Por Álvaro Vargas Llosa
ABC, Madrid
El presidente del Banco Central Europeo saliente, don Mario Draghi, quiere despedirse del cargo «a la japonesa», es decir, intentando abolir los tipos de interés, que mantendrá en cero, e imprimiendo dinero maniáticamente (a través de la compra de deuda gubernamental y privada).
Japón lleva treinta años con crecimiento mínimo o nulo y no ha logrado, con su política de gasto público y emisión monetaria masiva, lo que se proponía: aumentar la inflación y excitar los «espíritu animales» de la economía de los que hablaba Keynes, es decir, elevar la actividad económica para crecer. Dicho lo cual, no es que Japón se haya empobrecido en este tiempo, pero las razones de ello no tienen que ver con esas políticas. En cambio, ellas han impedido que Japón prospere muchísimo más.

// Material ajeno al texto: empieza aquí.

-- ==== Sys2Proof/Machine/Flags.lean ====
section
/-! DEFINITION. EMSRX has no flags (10_state.md R26). This file holds what stands in their place: the event codes
(60_exceptions.md R201), the record header's bits (30_encoding.md R70) and the status lookups that set them (44_decoders.md
R165, R166). -/
namespace Sys2Proof.Machine

/-- `evt_code` (R201). -/
def eventCode : Event → BitVec 4
  | .frameShort => 1
  | .frameOverflow => 2
  | .crcMismatch => 3
  | .typeUnregistered => 4
  | .decodePrecond => 5
  | .decoded => 6
  | .decodedEffError => 7

/-- The text of a status code, when it is a key of STATUS_TABLE (R165). EMSRX outputs no text; the Sink reads it. -/
def statusText (c : Cfg) (code : Half) : Option String :=
  match c.statusTable.find? (fun e => e.1 == code) with
  | none => none
  | some e => some e.2

/-- `status_known` (R165). -/
def statusKnown (c : Cfg) (code : Half) : Bool := c.statusTable.any (fun e => e.1 == code)

/-- `SysStatus` (R166): whether a system status is present, and which. -/
def sysStatus (c : Cfg) (code : Half) : Bool × BitVec 2 :=
  if code = 0x2D48 then (true, sysHeating)
  else if code = 0x3D48 then (true, sysHotWater)
  else if statusKnown c code then (true, sysIdle)
  else (false, 0)

/-- A one-bit header field at its place. -/
def headerBit (b : Bool) (at_ : Nat) : Word := if b then 1 <<< at_ else 0

/-- The header word (R70): tag in 3:0, `status_known` 8, `sys_present` 9, `sys_value` 11:10, `eff_error` 12, `nwords` 23:16. -/
def header (tag : BitVec 4) (known present : Bool) (value : BitVec 2) (effError : Bool) (nwords : Byte) : Word :=
  tag.setWidth 32 ||| headerBit known 8 ||| headerBit present 9 ||| (value.setWidth 32 <<< 10) ||| headerBit effError 12 |||
    (nwords.setWidth 32 <<< 16)

end Sys2Proof.Machine
end

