/-- R228: after the end of a run, with nothing more driven, the machine waits and its observation stands. The idle step is the model's
(log entry 6, DEDUCED), and with `drive = []` no reset comes, by the quiet levels (log entry 4, DESIGN CHOICE). A run has ended only
when the Byte Source holds no byte, offered or not (log entry 15, DESIGN CHOICE). -/
def Obligations.EndedRunWaits : Prop :=
  ∀ s : State, cfgWf s.cfg = true → s.drive = [] → runEnded s = true →
    step s = .next { s with evt := none } ∧ ∀ t, step s = .next t → observation t = observation s ∧ runEnded t = true

/-! ### Runs under a plan of levels

`plan` names the levels of the coming steps, and each run stays inside it: nothing here rests on the quiet levels. That the plan and
the offered bytes stand in State is the model's form (log entry 4, DESIGN CHOICE). -/

/-- R227, R7: steps in which neither a byte nor an acceptance nor reset comes do not change a run. Leaving them out of the plan
gives the same state, up to the event port, which shows the last step alone. -/
def Obligations.WaitingStepsDoNotChangeARun : Prop :=
  ∀ (plan : List Drive) (s : State), cfgWf s.cfg = true → Safety.Inv s → s.drive = plan →
    ∃ t u, Host.Core.run Sys2Proof.core plan.length s = .next t ∧
      Host.Core.run Sys2Proof.core (plan.filter (fun d => !isWait d)).length
        { s with drive := plan.filter (fun d => !isWait d) } = .next u ∧
      t = { u with evt := t.evt }

/-- R111: in every state the synchronizer may be in, `FF 00 00` confirms a break once the plan has offered three bytes without
reset, whatever waits stand between them. -/
def Obligations.MarkerResynchronizesThroughWaits : Prop :=
  ∀ (s : State) (rest : List Byte), cfgWf s.cfg = true → s.sync ≠ .reserved → s.pendValid = false →
    (∀ d ∈ s.drive, d.rst = false) → 3 ≤ offerSteps s.drive → s.source = 0xFF :: 0x00 :: 0x00 :: rest →
    ∃ k t e, k ≤ s.drive.length ∧ offerSteps (s.drive.take k) = 3 ∧ Host.Core.run Sys2Proof.core k s = .next t ∧
      t.sync = .normal ∧ t.cnt = 0 ∧ t.ovf = false ∧ t.source = rest ∧ t.evt = some e ∧ t.events = s.events ++ [e]

/-- R110: the stuffed form of a logical frame without `FF 00 00` that fits the buffer, with the first two bytes of the break, leaves
a candidate that destuffs to the frame, whatever waits stand between the bytes. -/
def Obligations.StuffedFrameIsRecoveredThroughWaits : Prop :=
  ∀ (l rest : List Byte) (s : State), ¬ hasTriplet l → cfgWf s.cfg = true → s.buf.length = s.cfg.maxRawLen →
    (stuff l).length ≤ s.cfg.maxRawLen → s.sync = .normal → s.cnt = 0 → s.ovf = false → s.pendValid = false →
    (∀ d ∈ s.drive, d.rst = false) → (stuff l).length + 2 ≤ offerSteps s.drive →
    s.source = stuff l ++ [0xFF, 0x00] ++ rest →
    ∃ k t, k ≤ s.drive.length ∧ offerSteps (s.drive.take k) = (stuff l).length + 2 ∧
      Host.Core.run Sys2Proof.core k s = .next t ∧ t.sync = .sawFf00 ∧ t.ovf = false ∧
      t.source = rest ∧ t.events = s.events ∧ destuff (candidate t) = l

/-- R63, R104: `FF FF 00 00` from NORMAL is one data byte FF and then a break, whatever waits stand between the bytes; where the
buffer is full the FF is dropped and the break reports the overflow. -/
def Obligations.DoubledMarkIsABreakInAnyBuffer : Prop :=
  ∀ (s : State) (rest : List Byte), cfgWf s.cfg = true → s.buf.length = s.cfg.maxRawLen → s.sync = .normal →
    s.pendValid = false → (∀ d ∈ s.drive, d.rst = false) → 4 ≤ offerSteps s.drive →
    s.source = 0xFF :: 0xFF :: 0x00 :: 0x00 :: rest →
    ∃ k t, k ≤ s.drive.length ∧ offerSteps (s.drive.take k) = 4 ∧ Host.Core.run Sys2Proof.core k s = .next t ∧
      t.sync = .normal ∧ t.cnt = 0 ∧ t.source = rest ∧
      t.evt = some (if s.cnt < s.cfg.maxRawLen then breakEvent s.cfg s.ovf (candidate s ++ [0xFF]) else .frameOverflow)
end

Mario Draghi apostó por un fuerte intervencionismo monetario desde 2012. Han pasado siete años, suficientes para medir si lo que se proponía ha sucedido. Quería inflación, pero ella apenas superará el 1 por ciento este año. Quería estimular el crédito para aumentar la actividad productiva y que las economías crecieran, pero el ritmo de aumento del PIB es anémico, alrededor de 1 por ciento, en 2019.
La idea era que, estimulados por el intervencionismo del BCE, los bancos prestaran más a las empresas privadas y los hogares, pero en todos estos años eso no sucedió. Lo que sí ocurrió es un aumento explosivo del crédito a los gobiernos, que ya estaban endeudados hasta el cuello. La deuda mundial se ha duplicado en la última década, creciendo cinco veces más que la economía mundial. La contribución de Europa, y en particular de la deuda gubernamental europea, a ese dato desmesurado ha sido importantísima.
Los efectos de estas políticas resultan tan absurdos como que billones de euros de bonos estatales y bonos de empresas pagan hoy intereses negativos, poniendo de cabeza la noción de lo que es prestar dinero. En Europa, un tercio de los bonos de calidad (los que tienen grado de inversión) ofrecen rendimientos negativos. Hay en el mundo diecisiete billones (millones de millones) de deuda que ofrece intereses negativos (es decir, de deuda por la que uno, en lugar de recibir intereses, los paga). La mayor parte de ella está en Europa y Japón.
Todo esto supone varias cosas poco edificantes. Primero, que los gobiernos no han tenido que enflaquecer porque, gracias al Banco Central Europeo, seguir engordando era mucho más cómodo para ellos. Segundo, que se ha producido una masiva redistribución de riqueza desde quienes ahorran o reciben unas rentas (por ejemplo, los pensionistas) hacia los Estados y los especuladores financieros, que ganan dinero apostando a la continuidad de esa creación artificial de dinero. Tercero, que cuando venga la recesión que ya se insinúa, y que en Alemania parece cercana, el Banco Central carecerá de flechas en su carcaj, pues ya las habrá empleado todas. Y cuarto, que la compra de bonos ha inflado una burbuja cuyo estallido podría ser devastador. Cuando los bonos suben de precio sólo porque uno piensa que gracias al Banco Central inflacionista mañana valdrán más que hoy, quiere decir que detrás de su comportamiento en los mercados hay una especulación alocada.
Lo que había que hacer, tras la crisis de hace una década, era poner la casa en orden: la estatal y la privada. Algunos lo hicieron a medias, pero en general la Europa tomó la decisión de ahorrarse ese doloroso esfuerzo incurriendo en el intervencionismo fiscal y monetario, tantas veces fracasado en la historia. El canto de cisne de Draghi es la perseverancia de ese error.